No, the privilege comes from knowing that those of us in Government have the chance every day to make a difference. The greatest gift that any of us can be given is the opportunity to lead lives of purpose in public service – to know that by our efforts others stand taller. But with that privilege comes a duty. To ask ourselves if what we are doing is genuinely transformative. Can we prove that we have made a difference? Can we demonstrate the effectiveness of what we have done with other people’s money? Can we prove that the regulations and agencies we have established have made clear, demonstrable, measurable, improvements to the lives of others? And can we prove that in a way that our fellow citizens can recognise and appreciate?
I ask, because I am conscious, in line with the starting imperative of FDR’s reform mission, just how distant, in so many senses, Government is from the people.

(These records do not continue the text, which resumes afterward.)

/-- CAL_RECORD_WRITE (R358–R360), in its turn among the flash operations (R474): the 17 records and
the summary of the accepted class on a bank are written (`ok`), or cannot be; COUNT advances either way. A DESKEW record keeps the other mode's values and their MODE bit (R353). -/
def execCalRecordWrite (b : Nat) (ok : Bool) (s : State) : Host.Outcome State Fault Refusal :=
  .next (match calRunOf s b with
    | none => s
    | some r =>
      if !r.accepted || flashNow s != some (.calRecord b) then s
      else
        let s := flashEnd s
        let k := r.cls - 1
        let sec := tabGet 0 s.cal.lastTime b
        let s := wrs (incSat s .calDev (F.CAL_C_COUNT k)) .calDev [(F.CAL_C_TIME_LO k, sec % 2 ^ 32), (F.CAL_C_TIME_HI k, sec / 2 ^ 32)]
        let mode (j : Nat) : Nat := if r.cls = 3 then r.modes ||| ((newestRec s 3 b j).map fun x => x.2.mode).getD 0 else 0
        let s := if ok then
            let s := forS calSlots (fun j s => putRec r.cls b j ⟨0, sec, r.temp, mode j, recordValues s r j, 0⟩ s) s
            putRec r.cls 0 summarySlot ⟨0, sec, r.temp, 0, [(rd s .calDev (F.CAL_C_COUNT k) : Nat), (sec : Nat)], 0⟩ s
          else raiseInt (fltEvent (incSat s .calDev F.FLASH_ERR) .calDev 2) .calDev 2
        itemDone b r.cls (calLast b r.cls 0 0 (b2n ok) (setRun b none (releaseCu r s))))

/-- The COUNT and the TIME of the last acceptance come from each class's summary record (R359). -/
def restoreCounts (s : State) : State :=
  forS [1, 2, 3] (fun c s =>
    match newestRec s c 0 summarySlot with
    | none => s
    | some r =>
      let sec := (r.2.payload.getD 1 0).toNat
      wrs s .calDev [(F.CAL_C_COUNT (c - 1), (r.2.payload.getD 0 0).toNat), (F.CAL_C_TIME_LO (c - 1), sec), (F.CAL_C_TIME_HI (c - 1), sec / 2 ^ 32)]) s

/-- What the records of a class on a bank say of its last acceptance: its time, where it is the latest so far the temperature that `CAL_BANK.TEMP` shows, and of DESKEW the
temperature (R359, R362). -/
def restoreTimes (cls b : Nat) (l : List CalRec) (s : State) : State :=
  match l with
  | [] => s
  | r :: _ =>
    let s := if cls = 3 then { s with cal := { s.cal with deskTemp := tabIns s.cal.deskTemp b r.temp } } else s
    if (tabFind s.cal.lastTime b).all fun t => decide (t ≤ r.time) then
      wr { s with cal := { s.cal with lastTime := tabIns s.cal.lastTime b r.time } } .calDev (F.CAL_BANK_TEMP b) (ofSigned 8 (r.temp / 16))
    else s

/-- At boot every table comes from its newest valid copy; where no copy is valid the nominal values are installed, NOMINAL sets and CAL_MISSING is
raised (R359). -/
def calRestore (s : State) : State :=
  forS (List.range 16) (fun b s => forS [1, 2, 3] (fun c s =>
    let got := calSlots.map fun k => (k, newestRec s c b k)
    let s := forS got (fun x s => { s with cal := { s.cal with tables := match x.2 with
      | some r => tabIns s.cal.tables (calKey c b x.1) r.2.payload
      | none => tabDel s.cal.tables (calKey c b x.1) } }) s
    let s := restoreTimes c b (got.filterMap fun x => x.2.map fun r => r.2) s
    let whole := got.all fun x => x.2.isSome
    let s := wrs s .calDev [(F.CAL_BANK_VALID b, putBit (rd s .calDev (F.CAL_BANK_VALID b)) (c - 1) whole),
      (F.CAL_BANK_NOMINAL b, putBit (rd s .calDev (F.CAL_BANK_NOMINAL b)) (c - 1) (!whole))]
    calMissing s) s) (restoreCounts s)

end Sys2Proof.Machine
end

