-- ==== Sys2Proof/Machine/Stack.lean ====
section
/-! DEFINITION. Pattern memory (chapter 14): regions and interleave, the check code, requests and classes, refresh and temperature, speed change, scrub,
uncorrectable errors, retirement, the map lookup. -/

namespace Sys2Proof.Machine

open Sys2Proof

/-! ### Places (R367–R370) -/

/-- log2 of the grain that SET and G of `MEM_GRAIN` select (R371): 4 KiB unless SET. -/
def grainSel (set : Bool) (g : Nat) : Nat := if set then 8 + 2 * g else 12

/-- log2 of the grain that `MEM_GRAIN` selects for a partition. -/
def grainAsked (s : State) (n : Nat) : Nat :=
  let f := match n with
    | 0 => (F.MEM_GRAIN_SET_0, F.MEM_GRAIN_G_0) | 1 => (F.MEM_GRAIN_SET_1, F.MEM_GRAIN_G_1)
    | 2 => (F.MEM_GRAIN_SET_2, F.MEM_GRAIN_G_2) | _ => (F.MEM_GRAIN_SET_3, F.MEM_GRAIN_G_3)
  grainSel (rdb s .memDev f.1) (rd s .memDev f.2)

/-- log2 of the grain in force of a partition (R369, R371): the one selected when its quota became nonzero. -/
def grainLog (s : State) (n : Nat) : Nat := (tabFind s.memc.grains n).getD (grainAsked s n)

/-- `MEM_P_STAT.GRAIN`: the code of the grain in force (Table 14-9). -/
def grainCode (s : State) (n : Nat) : Nat := (grainLog s n - 8) / 2

/-- The channel of an offset in a region of a grain, given by its log2, and the channel offset within the region's share of the channel (R369). -/
def placeOf (g o : Nat) : Nat × Nat := (o / 2 ^ g % 16, o / 2 ^ (g + 4) * 2 ^ g + o % 2 ^ g)

/-- The channel that serves a partition's address, and the channel offset (R369): by the grain in its home frame, in the spare pool after retirement. -/
def partPlace (s : State) (n addr : Nat) : Nat × Nat :=
  match homeFrame s n addr with
  | some h =>
    let e := mapEnt s h
    if e.remapped then placeOf 10 (e.frame % 2 ^ 20 * 1024 + addr % 1024) else placeOf (grainLog s n) (addr % 2 ^ 30)
  | none => (0, 0)

/-- The channel that serves a partition's address (R369). -/
def chanOfPart (s : State) (n addr : Nat) : Nat := (partPlace s n addr).1

/-- The home frame that a frame of the stack holds (R367, R394): for a spare frame in use the one retired to it; none for a frame of the reserved regions, and none for a
frame that has been retired. -/
def homeOfFrame (s : State) (f : Nat) : Option Nat :=
  if f / 2 ^ 20 = 33 then (s.memc.map.find? fun e => e.2.frame == f && e.2.remapped).map (·.1)
  else if f / 2 ^ 20 < 32 && !(mapEnt s f).remapped then some f else none

/-- The partition and address that a home frame serves. -/
def ownerOfFrame (s : State) (h : Nat) : Option (Nat × Nat) :=
  (List.range 4).findSome? fun n =>
    let l := s.memc.regions.getD n []
    if l.contains (h / 2 ^ 20) then some (n, l.idxOf (h / 2 ^ 20) * 2 ^ 30 + h % 2 ^ 20 * 1024) else none

/-- The partition and address that an address of the stack serves, where it serves one. -/
def ownerOfStack (s : State) (a : Nat) : Option (Nat × Nat) :=
  ((homeOfFrame s (a / 1024)).bind (ownerOfFrame s)).map fun x => (x.1, x.2 + a % 1024)

/-- The channel and channel offset of an address of the stack (R369): the spare pool and the reserved regions have a grain of 1 KiB, as, which the spec does not say, has a
region that no partition holds (log 104). -/
def stackPlace (s : State) (a : Nat) : Nat × Nat := match ownerOfStack s a with | some (n, x) => partPlace s n x | none => placeOf 10 (a % 2 ^ 30)

/-- The channel of a request. -/
def chanOf (s : State) (part : Option Nat) (addr : Nat) : Nat :=
  match part with
  | some n => chanOfPart s n addr
  | none => (stackPlace s addr).1

/-- Where the byte at an address of the stack is kept: with its partition's, under its home frame in a region that no partition holds, or of its own in the reserved regions
and in retired frames (R367, R394). -/
def stackKey (s : State) (a : Nat) : Nat :=
  match homeOfFrame s (a / 1024) with
  | none => if a / 2 ^ 30 < 32 then 2 ^ 38 + a else 2 ^ 37 + a
  | some h => match ownerOfFrame s h with
    | some (n, x) => memKey n (x + a % 1024)
    | none => 2 ^ 37 + h * 1024 + a % 1024

/-- The byte at an address of the stack. -/
def stackByte (s : State) (a : Nat) : BitVec 8 := tabGet 0 s.mem (stackKey s a)
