-- ==== Sys2Proof/Machine/Host.lean ====
section
/-! DEFINITION. The host interface (chapter 15): the partition map, BAR2, descriptor and streaming rings, interrupts by MSI-X, partition reset, links. -/

namespace Sys2Proof.Machine

open Sys2Proof

/-! ### Switched domains (R433, R434, R462) -/

/-- The pages of a domain. -/
def domPages (d : Nat) : List Page := allPages.filter fun p => pageDom p == d

/-- The function of a page is on (R433). -/
def fnOn (s : State) (p : Page) : Bool := pageOn s p && !s.pwr.fnOff.contains (pageBase p)

/-- Some page of the domain asks for it: `BLK_CTRL.EN`, while its function has not been shut down (R433, Table 18-3). -/
def domAsked (s : State) (d : Nat) : Bool := (domPages d).any fun p => enImpl p && rdb s p F.BLK_CTRL_EN && !s.pwr.fnOff.contains (pageBase p)

/-- A cluster has an engine that serves a share, or that is still at work (R187). -/
def clusterServes (s : State) (k : Nat) : Bool :=
  (List.range 17).any fun j => (engPart s (17 * k + j)).isSome || (engOf s (17 * k + j)).work.isSome

/-- A calibration runs or is pending (R349). -/
def calWanted (s : State) : Bool := !s.cal.runs.isEmpty || s.cal.reqs.any fun r => !r.isEmpty

/-- A domain is wanted (R349, Table 18-3). A cluster that is off is wanted once the shares ask for more engines than the clusters that are on have. -/
def domWanted (s : State) (d : Nat) : Bool :=
  if d < 16 || d = 23 then domAsked s d
  else if d < 20 then clusterServes s (d - 16) || decide ((usableEngs s).length < (shares s).sum)
  else if d = 20 then (List.range 4).any (clusterOn s)
  else if d = 24 then (List.range 16).any (domOn s)
  else if d = 25 then domAsked s d || calWanted s
  else if d = 27 then calWanted s
  else if d = 28 then s.boot.busy || !s.boot.ops.isEmpty || s.pwr.stage == .rom || s.pwr.stage == .recovery
  else if d = 29 then domAsked s d || rd s .lcs F.LCS_STATE_STATE == 0 || rd s .lcs F.LCS_STATE_STATE == 3
  else true

/-- What a domain will be once every change requested of it is carried out. -/
def domGoal (s : State) (d : Nat) : Bool := (((s.pwr.queue.filter fun x => x.1 == d).getLast?).map (·.2)).getD (domOn s d)

/-- The changes that firmware wants of the domains it switches itself, in ascending number (R462, Table 18-3). -/
def fwChanges (s : State) : List (Nat × Bool) :=
  ([16, 17, 18, 19, 20, 24, 25, 27, 28, 29].filter fun d => domGoal s d != domWanted s d).map fun d => (d, domWanted s d)

/-- A change of a domain is requested, behind those that firmware has wanted before; one that already waits as the domain's last is not repeated (R462). -/
def domPush (d : Nat) (on : Bool) (s : State) : State :=
  if (s.pwr.queue.filter fun x => x.1 == d).getLast? = some (d, on) then s
  else { s with pwr := { s.pwr with queue := s.pwr.queue ++ fwChanges s ++ [(d, on)] } }

/-- The start-up of a page's function is in progress or waits: EN is set, and the domain's start-up has been requested. -/
def fnStarting (s : State) (p : Page) : Bool := rdb s p F.BLK_CTRL_EN && !fnOn s p && s.pwr.queue.contains (pageDom p, true)

/-- A write of `BLK_CTRL.EN` = 1 (R434): pending behind a shutdown in progress; no effect on a function that is on or starting, though a disable waits for the end of its
start-up; else the start-up begins. -/
def enableEffect (p : Page) (s : State) : State :=
  let d := pageDom p
  let t := wrb s p F.BLK_CTRL_EN true
  if rdb s p F.BLK_STAT_OFF_PENDING then (if fnOn s p then wrb t p F.BLK_STAT_ON_PENDING true else t)
  else if fnOn s p then t
  else wrb (domPush d true s) p F.BLK_CTRL_EN true

/-- A page's function is turned off (R433, R434): a pending enable is withdrawn; a function that is on begins its shutdown, and one that is starting shuts down once it
is on. -/
def turnOff (p : Page) (s : State) : State :=
  let t := wrb s p F.BLK_CTRL_EN false
  if rdb s p F.BLK_STAT_ON_PENDING then wrb t p F.BLK_STAT_ON_PENDING false
  else if rdb s p F.BLK_STAT_OFF_PENDING then t
  else if fnOn s p then wrs (domPush (pageDom p) false s) p [(F.BLK_CTRL_EN, 0), (F.BLK_STAT_OFF_PENDING, 1)]
  else if fnStarting s p then wrb t p F.BLK_STAT_OFF_PENDING true
  else t

/-- A reset of a page's registers sets `BLK_CTRL.EN` to the value that the power sequence table gives it (R433, R461, Table 16-2). -/
def enReset (p : Page) (s : State) : State :=
  if !enImpl p then s else if s.pwr.manifest.testBit (pageDom p) then enableEffect p s else turnOff p s

/-- A fuse word. -/
def fuseWord (s : State) (row word : Nat) : Nat := tabGet 0 s.lcs.fuses (row * 32 + word)

/-! ### Reset of a page's registers (R418, R437, R445) -/

/-- Every register in a range of byte addresses returns to its reset value. -/
def resetRange (lo hi : Nat) (s : State) : State := { s with regs := tabDrop s.regs (65536 * lo) (65536 * hi) }

/-- What the masters have open for a page is gone without being counted (Table 16-5), with mismatches and write-once marks. -/
def forgetPage (p : Page) (s : State) : State :=
  let lo := pageBase p
  let hi := lo + pageSize p
  { s with mgt := { s.mgt with parBad := tabDrop s.mgt.parBad lo hi, parSeen := tabDrop s.mgt.parSeen lo hi, written := tabDrop s.mgt.written lo hi,
                               pairs := s.mgt.pairs.filter fun x => decide (x.1 % 2 ^ 40 < lo) || decide (hi ≤ x.1 % 2 ^ 40) } }

/-- The fault state of a page returns to its reset values (R447). -/
def forgetFaults (p : Page) (s : State) : State :=
  let lo := pageBase p
  { s with mgt := { s.mgt with flt := tabDrop s.mgt.flt lo (lo + 32), safePar := tabDel s.mgt.safePar lo, safeEsc := tabDel s.mgt.safeEsc lo,
                               blkReset := tabDel s.mgt.blkReset lo } }

/-- Every register of a page returns to its reset value, with its fault state; the listed fields keep theirs. -/
def resetFields (p : Page) (keep : List Fld) (s : State) : State :=
  let old := keep.map fun f => (f, rd s p f)
  wrs (forgetFaults p (forgetPage p (resetRange (pageBase p) (pageBase p + pageSize p) s))) p old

It is not just that all major Government departments are based in London, with the impact that concentration of senior jobs has on our economy. It is also the case that Westminster and Whitehall can become a looking-glass world. Government departments recruit in their own image, are influenced by the think tanks and lobbyists who breathe the same London air and are socially rooted in assumptions which are inescapably metropolitan. There is a tendency, and I am certainly not immune to it, to see success in Government measured by the sound of applause in the village, not the weight we lift from others’ distant shoulders. Favourable media commentary, pressure group plaudits, peer group approval, they all drive activity. But what is less often felt is the pressure to show, over time, that programmes have been effective and enduring. Of the 108 major programmes for which Government is responsible, only 8% are actually assessed to judge if they have been delivered effectively and have brought about the desired effects.
Of course we politicians are principally to blame. We go for the sugar rush that comes from announcing radical initiatives, unveiling dramatic overhauls, launching new spending programmes, ramping up this and rolling out that. Done right, such moments can galvanise the system into action. But at times we risk the hunger for new policy announcements becoming insatiable.
And there is also a tendency in Government to applaud the gracefully performative and overlook the boringly transformative. Inclusive lanyards, progressive hashtags and high-sounding declarations from champions of this-and-that good cause are often signals of noble intent, but they are no substitute for improving exam performance for children from under-performing ethnic minorities, enhancing the ability of prisons to rehabilitate prisoners or shifting our economic model to see higher returns to labour and fewer opportunities for rent-seeking.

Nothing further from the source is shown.